So the girls leave their L.A. mansion on this episode of The Bachelor and hit the road in RVs for a road trip up the Pacific Coast Highway. Yee-haw! First of all, Gia gets the one-on-one date. They play spin the bottle in a vineyard and I’m left thinking, What’s going on? Then bachelor Jake attempts to make a fire (next time, let me show you how “man”) and they roast hot dogs and toast marshmallows. Then there’s a group date — they go do outdoorsy stuff cuz Jake wants a girl “who can get dirty.” And then they go to the Madonna Inn in San Luis Obispo. (Real life couples from Los Angeles actually go up here to stay in the quirky themed rooms.)
Then it’s time for the two-on-one date. During the date, the blond girl Kathryn looks like she would rather be donating blood. Or looking at socks. But she gets a little one-on-one time with him finally: and she attacks him. Nice move. Men LOVE it when you verbally assault them and whine. And guess who gets sent home? Her! And the other one (token mom). That’s right, Jake did not follow the rules of the show again and sent both his dates home.

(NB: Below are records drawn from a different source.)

theorem execStatsIntervalEnd_good (hgood : Good O Q s) : OutGood O Q (execStatsIntervalEnd s) := by
  unfold execStatsIntervalEnd
  try dsimp only
  repeat' first
    | with_reducible assumption
    | with_reducible refine outGood_next ?_
    | with_reducible refine outGood_ite ?_ ?_
    | with_reducible refine State.pllRunAgo_good ?_
    | with_reducible refine State.reach_good ?_
    | with_reducible refine State.statAdvance_good ?_
    | with_reducible refine State.updStats_good ?_
    | with_reducible refine State.each_good ?_ (fun _ _ _ => ?_)
    | with_reducible refine good_ite ?_ ?_
    | simp only [good_mk_eq, List.length_map, List.length_set]
    | split

theorem execStatsRead_good {id : Nat} (hgood : Good O Q s) : OutGood O Q (execStatsRead id s) := by
  unfold execStatsRead
  try dsimp only
  repeat' first
    | with_reducible assumption
    | with_reducible refine outGood_next ?_
    | with_reducible refine outGood_ite ?_ ?_
    | with_reducible refine State.bump_good ?_
    | with_reducible refine State.descWrite_good ?_
    | with_reducible refine State.retireBad_good ?_
    | with_reducible refine State.retireOk_good ?_
    | with_reducible refine State.doIf_good ?_ ?_
    | with_reducible refine State.serve_good ?_ (fun _ _ _ => ?_)
    | with_reducible refine good_ite ?_ ?_
    | simp only [good_mk_eq, List.length_map, List.length_set]
    | split

theorem State.bypass_good {x : Nat} {p : Packet} (hgood : Good O Q s) : Good O Q (State.bypass s x p) := by
  unfold State.bypass
  try dsimp only
  repeat' first
    | with_reducible assumption
    | with_reducible refine State.bump_good ?_
    | with_reducible refine State.leaveLane_good ?_
    | with_reducible refine State.setBit_good ?_
    | with_reducible refine State.streamSettle_good ?_
    | with_reducible refine State.updStrm_good ?_
    | with_reducible refine good_ite ?_ ?_
    | simp only [good_mk_eq, List.length_map, List.length_set]
    | split

theorem State.packetCompressed_good {x : Nat} {p : Packet} (hgood : Good O Q s) : Good O Q (State.packetCompressed s x p) := by
  unfold State.packetCompressed
  try dsimp only
  repeat' first
    | with_reducible assumption
    | with_reducible refine State.cmpPacket_good ?_
    | with_reducible refine State.leaveLane_good ?_
    | with_reducible refine State.streamSettle_good ?_
    | with_reducible refine State.updStrm_good ?_
    | with_reducible refine good_ite ?_ ?_
    | simp only [good_mk_eq, List.length_map, List.length_set]
    | split

theorem execPacketCompressed_good {lane : Fin 4} {eccError : Bool} (hgood : Good O Q s) : OutGood O Q (execPacketCompressed lane eccError s) := by
  unfold execPacketCompressed
  try dsimp only
  repeat' first
    | with_reducible assumption
    | with_reducible refine outGood_next ?_
    | with_reducible refine outGood_ite ?_ ?_
    | with_reducible refine State.bypass_good ?_
    | with_reducible refine State.memWrite_good ?_
    | with_reducible refine State.packetCompressed_good ?_
    | with_reducible refine State.setBit_good ?_
    | with_reducible refine State.setLane_good ?_
    | with_reducible refine State.streamSettle_good ?_
    | with_reducible refine good_ite ?_ ?_
    | simp only [good_mk_eq, List.length_map, List.length_set]
    | split

theorem execCmpBypass_good {x : Fin 64} (hgood : Good O Q s) : OutGood O Q (execCmpBypass x s) := by
  unfold execCmpBypass
  try dsimp only
  repeat' first
    | with_reducible assumption
    | with_reducible refine outGood_next ?_
    | with_reducible refine outGood_ite ?_ ?_
    | with_reducible refine State.bypass_good ?_
    | with_reducible refine State.reachUp_good ?_
    | with_reducible refine good_ite ?_ ?_
    | simp only [good_mk_eq, List.length_map, List.length_set]
    | split

theorem State.jobFailed_good {status : Nat} (hgood : Good O Q s) : Good O Q (State.jobFailed s status) := by
  unfold State.jobFailed
  try dsimp only
  repeat' first
    | with_reducible assumption
    | with_reducible refine State.setBit_good ?_
    | with_reducible refine State.setReg_good ?_
    | with_reducible refine good_ite ?_ ?_
    | simp only [good_mk_eq, List.length_map, List.length_set]
    | split

theorem State.spoil_good {d : Desc} (hgood : Good O Q s) : Good O Q (State.spoil s d) := by
  unfold State.spoil
  try dsimp only
  repeat' first
    | with_reducible assumption
    | with_reducible refine State.descWrite_good ?_
    | with_reducible refine good_ite ?_ ?_
    | simp only [good_mk_eq, List.length_map, List.length_set]
    | split

theorem State.jobLeaves_good {d : Desc} {failed : Bool} {history : List Byte} (hgood : Good O Q s) : Good O Q (State.jobLeaves s d failed history) := by
  unfold State.jobLeaves
  try dsimp only
  repeat' first
    | with_reducible assumption
    | with_reducible refine State.dropJob_good ?_
    | with_reducible refine State.take_good ?_
    | with_reducible refine good_ite ?_ ?_
    | simp only [good_mk_eq, List.length_map, List.length_set]
    | split

theorem State.jobError_good {d : Desc} {status : Nat} {res : List W32} (hgood : Good O Q s) : Good O Q (State.jobError s d status res) := by
  unfold State.jobError
  try dsimp only
  repeat' first
    | with_reducible assumption
    | with_reducible refine State.bump_good ?_
    | with_reducible refine State.jobFailed_good ?_
    | with_reducible refine State.jobLeaves_good ?_
    | with_reducible refine State.retire_good ?_
    | with_reducible refine State.spoil_good ?_
    | with_reducible refine good_ite ?_ ?_
    | simp only [good_mk_eq, List.length_map, List.length_set]
    | split

theorem State.jobRefused_good {d : Desc} {status : Nat} (hgood : Good O Q s) : Good O Q (State.jobRefused s d status) := by
  unfold State.jobRefused
  try dsimp only
  repeat' first
    | with_reducible assumption
    | with_reducible refine State.jobFailed_good ?_
    | with_reducible refine State.jobLeaves_good ?_
    | with_reducible refine State.retireBad_good ?_
    | with_reducible refine good_ite ?_ ?_
    | simp only [good_mk_eq, List.length_map, List.length_set]
    | split

theorem State.jobSigBad_good {d : Desc} (hgood : Good O Q s) : Good O Q (State.jobSigBad s d) := by
  unfold State.jobSigBad
  try dsimp only
  repeat' first
    | with_reducible assumption
    | with_reducible refine State.jobRefused_good ?_
    | with_reducible refine State.spoil_good ?_
    | with_reducible refine good_ite ?_ ?_
    | simp only [good_mk_eq, List.length_map, List.length_set]
    | split

theorem State.jobWrite_good {d : Desc} {done : Nat} {out : List Byte} (hgood : Good O Q s) : Good O Q (State.jobWrite s d done out) := by
  unfold State.jobWrite
  try dsimp only
  repeat' first
    | with_reducible assumption
    | with_reducible refine State.hostWrite_good ?_
    | with_reducible refine good_ite ?_ ?_
    | simp only [good_mk_eq, List.length_map, List.length_set]
    | split

theorem State.compressJob_good {d : Desc} {done : Nat} {hist : List Byte} {src : List Byte} (hgood : Good O Q s) : Good O Q (State.compressJob s d done hist src) := by
  unfold State.compressJob
  try dsimp only
  repeat' first
    | with_reducible assumption
    | with_reducible refine State.cmpBytes_good ?_
    | with_reducible refine State.jobError_good ?_
    | with_reducible refine State.jobLeaves_good ?_
    | with_reducible refine State.jobWrite_good ?_
    | with_reducible refine State.retireOk_good ?_
    | with_reducible refine good_ite ?_ ?_
    | simp only [good_mk_eq, List.length_map, List.length_set]
    | split

theorem State.inflateRaw_good {d : Desc} {done : Nat} {hist : List Byte} {whole : List Byte} (hgood : Good O Q s) : Good O Q (State.inflateRaw s d done hist whole) := by
  unfold State.inflateRaw
  try dsimp only
  repeat' first
    | with_reducible assumption
    | with_reducible refine State.cmpBytes_good ?_
    | with_reducible refine State.dropJob_good ?_
    | with_reducible refine State.jobError_good ?_
    | with_reducible refine State.jobLeaves_good ?_
    | with_reducible refine State.jobSigBad_good ?_
    | with_reducible refine State.jobWrite_good ?_
    | with_reducible refine State.retireOk_good ?_
    | with_reducible refine good_ite ?_ ?_
    | simp only [good_mk_eq, List.length_map, List.length_set]
    | split
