-- ==== Sys2Proof/Laws/GoodTime.lean ====
section
/-! SUPPORT. The invariant of Safety.lean, operation by operation (Mantis, TwinRole, Strobe, Firefly, Links, TwinCmd). -/

namespace Sys2Proof.Machine

open Sys2Proof

set_option linter.unusedSimpArgs false
set_option Elab.async false
set_option linter.unusedVariables false
set_option linter.unusedTactic false
set_option linter.unreachableTactic false

variable {O : OtpSt} {Q : List Instr} {s : State}

theorem State.condOutput_good {c : Nat} {y : Int} {m : Marks} {t : Tq} (hgood : Good O Q s) : Good O Q (State.condOutput s c y m t) := by
  unfold State.condOutput
  try dsimp only
  repeat' first
    | with_reducible assumption
    | with_reducible refine State.setCond_good ?_
    | with_reducible refine State.take_good ?_
    | with_reducible refine good_ite ?_ ?_
    | simp only [good_mk_eq, List.length_map, List.length_set]
    | split

theorem State.condFrame_good {g : Nat} {outs : List (Nat × Nat × Int × Marks)} {t : Tq} (hgood : Good O Q s) : Good O Q (State.condFrame s g outs t) := by
  unfold State.condFrame
  try dsimp only
  repeat' first
    | with_reducible assumption
    | with_reducible refine State.condOutput_good ?_
    | with_reducible refine State.updCond_good ?_
    | with_reducible refine State.each_good ?_ (fun _ _ _ => ?_)
    | with_reducible refine good_ite ?_ ?_
    | simp only [good_mk_eq, List.length_map, List.length_set]
    | split

theorem State.mantisReset_good {g : Nat} (hgood : Good O Q s) : Good O Q (State.mantisReset s g) := by
  unfold State.mantisReset
  try dsimp only
  repeat' first
    | with_reducible assumption
    | with_reducible refine State.setCond_good ?_
    | with_reducible refine State.updTrig_good ?_
    | with_reducible refine State.each_good ?_ (fun _ _ _ => ?_)
    | with_reducible refine good_ite ?_ ?_
    | simp only [good_mk_eq, List.length_map, List.length_set]
    | split

theorem State.keepGrid_good {g : Nat} {grid : Option (Tq × Tq)} (hgood : Good O Q s) : Good O Q (State.keepGrid s g grid) := by
  unfold State.keepGrid
  try dsimp only
  repeat' first
    | with_reducible assumption
    | with_reducible refine State.setGrp_good ?_
    | with_reducible refine good_ite ?_ ?_
    | simp only [good_mk_eq, List.length_map, List.length_set]
    | split

theorem State.copyJobs_good (hgood : Good O Q s) : Good O Q (State.copyJobs s) := by
  unfold State.copyJobs
  try dsimp only
  repeat' first
    | with_reducible assumption
    | with_reducible refine good_ite ?_ ?_
    | simp only [good_mk_eq, List.length_map, List.length_set]
    | split

theorem State.startJob_good {j : CapJob} (hgood : Good O Q s) : Good O Q (State.startJob s j) := by
  unfold State.startJob
  try dsimp only
  repeat' first
    | with_reducible assumption
    | with_reducible refine State.copyJobs_good ?_
    | with_reducible refine good_ite ?_ ?_
    | simp only [good_mk_eq, List.length_map, List.length_set]
    | split

theorem State.capEnterArmed_good {u : Nat} (hgood : Good O Q s) : Good O Q (State.capEnterArmed s u) := by
  unfold State.capEnterArmed
  try dsimp only
  repeat' first
    | with_reducible assumption
    | with_reducible refine State.setCap_good ?_
    | with_reducible refine State.setReg_good ?_
    | with_reducible refine good_ite ?_ ?_
    | simp only [good_mk_eq, List.length_map, List.length_set]
    | split

theorem State.capArm_good {u : Nat} (hgood : Good O Q s) : Good O Q (State.capArm s u) := by
  unfold State.capArm
  try dsimp only
  repeat' first
    | with_reducible assumption
    | with_reducible refine State.capEnterArmed_good ?_
    | with_reducible refine good_ite ?_ ?_
    | simp only [good_mk_eq, List.length_map, List.length_set]
    | split
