-- ==== Sys2Proof/Laws/PerInstr.lean ====
section
/-! SUPPORT. The family Parts: no command names the one-time-programmable memory or the queue of waiting commands among the parts it can change. -/

namespace Sys2Proof.Laws.Parts

open Sys2Proof.Machine

set_option Elab.async false

/-- The parts a command can change are neither the one-time-programmable memory nor the queue. -/
def Statement (i : Instr) : Prop := i.parts.any (fun p => p == .otp || p == .pending) = false
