-- ==== Sys2Proof/Tests/Slice0.lean ====
section
/-! SUPPORT. The model's own tests: an ill-formed operand for every check of Instr.wf, the manual's worked examples, and for every statement with hypotheses one state and operands for each of its clauses. A hypothesis about an open function of Config (a signature verifies, a key unwraps) has no value here, so no witness can decide it; the witnesses of those clauses meet the other hypotheses. -/

set_option Elab.async false

namespace Sys2Proof.Tests

open Sys2Proof Sys2Proof.Machine

/-! ### States to test in -/

/-- A hub in service: started up, one second after timebase 0, and without a twin. -/
def up : State :=
  { State.reset with
    boot := { BootSt.init with stage := 10, engine := .up }
    twin := { TwinSt.init with role := .solo, reasons := 0 }
    tm := { TimeSt.init with running := true, count := 4294967296000000000, up := 1000000000 }
    pads := ⟨0x1FFFFFFFF, 0, false, true, true, true, false, 0, 0, [], []⟩
    host := { HostSt.init with control := ⟨true, true, false, 512, 512⟩ } }

/-- Give configuration fields a value: (field code, index, value). -/
def cf (kvs : List (Nat × Nat × Nat)) (s : State) : State :=
  { s with cfg := { s.cfg with live := kvs.foldl (fun b e => Bank.set s.otp.vaultFuse b (keyOf e.1 e.2.1 0) e.2.2) s.cfg.live } }

/-- A descriptor of submission ring 0 with its parameter words; its buffer is at 0x1000. -/
def dsc (op len : Nat) (ps : List W32) : Desc := ⟨0, 0, 0, [BitVec.ofNat 32 op, 0x1000, 0, BitVec.ofNat 32 len] ++ ps, [], 0, false, 0, nsTq 1000000000⟩

/-- A descriptor is in flight. -/
def inFl (d : Desc) (s : State) : State := { s with host := { s.host with inflight := [d], nextId := 1 } }

/-- Output m is in a mode. -/
def excM (m : Nat) (k : ExcMode) (s : State) : State := s.updExc m (fun x => { x with mode := k })

/-- A group runs on schedule, with frame 7 last strobed. -/
def gRun : GroupSt := { GroupSt.init with mode := .running, nextK := 8, strobed := true, lastK := 7, doneK := 7 }

/-- A port is in service. -/
def act (p : Nat) (s : State) : State := s.updLink p (fun l => { l with mode := .active, laneUp := s.tm.up })

/-- The unit is of a pair and has a role. -/
def pairOf (r : Role) (s : State) : State := cf [(Fld.twinEnable, 0, 1)] { s with twin := { s.twin with role := r } }

/-! ### Instr.wf refuses an ill-formed operand -/

def stepRep (moved : List Nat) (io : Nat) : StepReport := ⟨moved, ⟨true, true, true, true, 33554432, 256, io, 80⟩, ⟨true, true, true, true, 33554432, 256, 2, 80⟩, 0, true, true, true⟩
def sbF (bits : Nat) (cmd : Byte) (tag : List Byte) : SbFrame := ⟨bits, cmd, 0, 5, 0, 0, [], tag, false⟩
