-- ==== Sys2Proof/Config.lean ====
section
/-! DEFINITION. What the manual leaves open and the model does not choose: free values without a body (log entries 4,
5 and 8). Nothing in Lean can evaluate one; a statement holds for every value of each. -/

namespace Sys2Proof.Config

/-- Which of the steps that may take place next does so: the unfixed delays and orders of R446, R445 and R4 (log 4).
Applied to the number of choices made so far. -/
opaque choice : Nat → Nat

/-- A value that the manual calls undefined or does not state, applied to a fresh number (log 8). -/
opaque freeWord : Nat → BitVec 64

/-- The value of a byte that the manual calls undefined, applied to a fresh number (log 8). -/
opaque freeByte : Nat → BitVec 8

/-- A thermal reading, in 0.25 °C units, of one layer at a sample (R372), from outside the model (log 4). -/
opaque sensor : Nat → Nat

/-- A mean power of an interval in 0.25 W units (R404), from outside the model (log 4). -/
opaque power : Nat → BitVec 16

/-- SHAKE256 with a 512-bit output (R405): the manual names the function and does not define it (log 5). -/
opaque shake256 : List (BitVec 8) → BitVec 512

/-- Whether an image's ML-DSA-65 signature verifies against the fused key and its security version is accepted
(R405, log 5). -/
opaque imageAccepted : List (BitVec 8) → Bool

/-- The initialisation and BXC firmware images of the part (R405, log 5): 0 the BXC's, 1 the initialisation firmware. -/
opaque firmware : Nat → List (BitVec 8)

/-- A byte of the ML-DSA-65 signature over a report, under the device identity derived from M0 (R406, log 5). -/
opaque signature : BitVec 512 → List (BitVec 8) → Nat → BitVec 8

/-- A byte of the public key of the device identity derived from M0 (R406, log 5). -/
opaque publicKey : BitVec 512 → Nat → BitVec 8

/-- The certificate over that key (R406, log 5). -/
opaque certificate : BitVec 512 → List (BitVec 8)

/-- The vertical bus of a stack that a lane belongs to, and the spare lanes of a bus (R366, R367), which the manual does not
give (log 93). -/
opaque laneBus : Nat → Nat
opaque busSpares : Nat → Nat

/-- An error code of a BXC command whose cause the manual does not number, 2 to 255 (R406, log 8). -/
opaque bxcError : Nat → BitVec 8

/-- The current weight of an operation, by its opcode, that the weight table does not name (R154, log 8). -/
opaque weight : Nat → Nat

end Sys2Proof.Config
end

Cocktail party/rose ceremony time! He gives Alli a rose and then Corrie. And then, dramatic pause (he looks ill. Is he gonna puke?)…and pause…and a producer lady says dude, WTF are you doing? So she takes him to Chris Harrison and Jake asks, “Do I have to give out two more roses?” Buddy, that’s the point of the show — it’s not four episodes! It’s a season — you are screwing ABC and its advertisers! But Chris lets Jake only hand out one more — it goes to…anxious looks on the girls’ faces…Vienna. Alli’s face is AWESOME–such hatred in those pretty little eyes. And then there were five.